In a recent interview, the Chairman of the Russian Supreme Commercial Court, Anton Ivanov, has expressed a view in support of the bill “On Making Amendments to Specific Legislative Acts to Improve Reconciliation Procedures” (the “Bill”) submitted to the State Duma in summer 2012. 

The Russian Law on Mediation adopted in early 2011 has not been effectively applied to date, which apparently was one of the principal reasons for the proposal of the Bill. 

The Bill seeks to expand litigants’ options to reach amicable settlement by introducing, in addition to the existing mediation procedure, other kinds of settlement procedures:  formal negotiations and “court reconciliation”. 

The latter procedure is particularly interesting as it is the result of a recently announced initiative of the Supreme Commercial Court to follow the example of the Belarusian economic courts, where court-annexed reconciliation has become a useful tool in reducing the back log of cases before the courts.  Mr Ivanov commented that now “the primary goal is to convince our MPs that duly organised reconciliation procedures do not lay the foundation for corruption”. 
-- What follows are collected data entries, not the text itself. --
/-- An access that decodes to DEC's START is the write to register 8 with bit 0 set (R201). -/
theorem StartsDec.access {a : HostAccess} (h : StartsDec (decodeHost a)) :
    ∃ v : RegWord, v.getLsbD 0 = true ∧ a = .regWrite 8 v := by
  obtain ⟨ign, h⟩ | ⟨v, hv, h⟩ := h
  · exact decodeHost_decStart h
  · exact ⟨v, hv, decodeHost_wr h⟩

/-- A step changes the STATE of an ENC that is not BUSY only as the host's START or reset (R227, R246). -/
theorem step_enc_st {s t : State} (hidle : s.enc.st ≠ .busy) (h : step s = .next t) (hne : t.enc.st ≠ s.enc.st) :
    (∃ rest, s.host.pending = .reset :: rest) ∨
    ∃ v rest, v.getLsbD 0 = true ∧ s.host.pending = .access (.regWrite 0 v) :: rest := by
  cases stepKind (legal_of_step h) with
  | idle _ _ _ hstep => cases hstep.symm.trans h; exact absurd rfl hne
  | enc n _ hbusy => exact absurd hbusy hidle
  | dec n _ _ hstep =>
    obtain ⟨f, rfl, -⟩ := exec_decChange (runsOnDec_decDispatch s.dec) (hstep.symm.trans h)
    exact absurd rfl hne
  | access n _ a rest hpending hstep =>
    have hstart := exec_enc_st (s := { s with free := n, host := { s.host with pending := rest } }) hidle (hstep.symm.trans h)
    obtain ⟨v, hv, rfl⟩ := (hstart.resolve_left hne).access
    exact .inr ⟨v, rest, hv, hpending⟩
  | reset n _ rest hpending => exact .inl ⟨rest, hpending⟩

/-- A step changes the STATE of a DEC that is not BUSY only as the host's START or reset (R227, R246). -/
theorem step_dec_st {s t : State} (hidle : s.dec.st ≠ .busy) (h : step s = .next t) (hne : t.dec.st ≠ s.dec.st) :
    (∃ rest, s.host.pending = .reset :: rest) ∨
    ∃ v rest, v.getLsbD 0 = true ∧ s.host.pending = .access (.regWrite 8 v) :: rest := by
  cases stepKind (legal_of_step h) with
  | idle _ _ _ hstep => cases hstep.symm.trans h; exact absurd rfl hne
  | dec n _ hbusy => exact absurd hbusy hidle
  | enc n _ _ hstep =>
    obtain ⟨f, rfl, -⟩ := exec_encChange (runsOnEnc_encDispatch s.enc) (hstep.symm.trans h)
    exact absurd rfl hne
  | access n _ a rest hpending hstep =>
    have hstart := exec_dec_st (s := { s with free := n, host := { s.host with pending := rest } }) hidle (hstep.symm.trans h)
    obtain ⟨v, hv, rfl⟩ := (hstart.resolve_left hne).access
    exact .inr ⟨v, rest, hv, hpending⟩
  | reset n _ rest hpending => exact .inl ⟨rest, hpending⟩

/-- Settles O51: for the instructions of a unit `exec_of_enc_not_busy` and `exec_of_dec_not_busy`, for any instruction `exec_enc_st` and `exec_dec_st`,
for a step `step_enc_st` and `step_dec_st`. -/
theorem idleUnitDoesNothing : Obligations.IdleUnitDoesNothing := by
  refine ⟨fun i s => exec_of_enc_not_busy, fun i s => exec_of_dec_not_busy, fun i s t hidle hcommand hwrite h => ?enc,
    fun i s t hidle hcommand hwrite h => ?dec, fun s t => step_enc_st, fun s t => step_dec_st⟩
  case enc =>
    refine (exec_enc_st hidle h).resolve_right ?_
    rintro (⟨ign, hi⟩ | ⟨v, hv, hi⟩)
    · exact hcommand ign hi
    · exact hwrite v hv hi
  case dec =>
    refine (exec_dec_st hidle h).resolve_right ?_
    rintro (⟨ign, hi⟩ | ⟨v, hv, hi⟩)
    · exact hcommand ign hi
    · exact hwrite v hv hi

end Sys2Proof.Machine
end

section
/-! SUPPORT. The container reader (44_container_reader): the dispatch of DEC, FINISH, the HEADER step and its zero fill, the ENTRY step on the record at D_SP, and the
length of a decode run. -/

namespace Sys2Proof.Machine

/-! ### The dispatch (R186, R190) -/

section
variable {s : State} (halone : s.decAlone) (hbusy : s.dec.st = .busy)
include halone hbusy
Similar to the mediation procedure, the proposed court reconciliation process involves the participation of a third party, a “court reconciliator”, who may be either a court employee with higher legal education, a judge’s assistant not involved in the case or a retired judge.  By contrast to the Law on Mediation, the Bill includes detailed provision as to the procedural status of a reconciliator as well as the procedure itself.  It has been suggested that this will make this kind of settlement procedure more attractive than the mediation process. 

Nonetheless, the Bill has faced an upward struggle: it has been criticised by public associations and the Government, in particular, for the alleged undermining of the basis for development of the mediation process. This is probably one of the reasons why the State Duma has now postponed the review of the Bill in the first reading.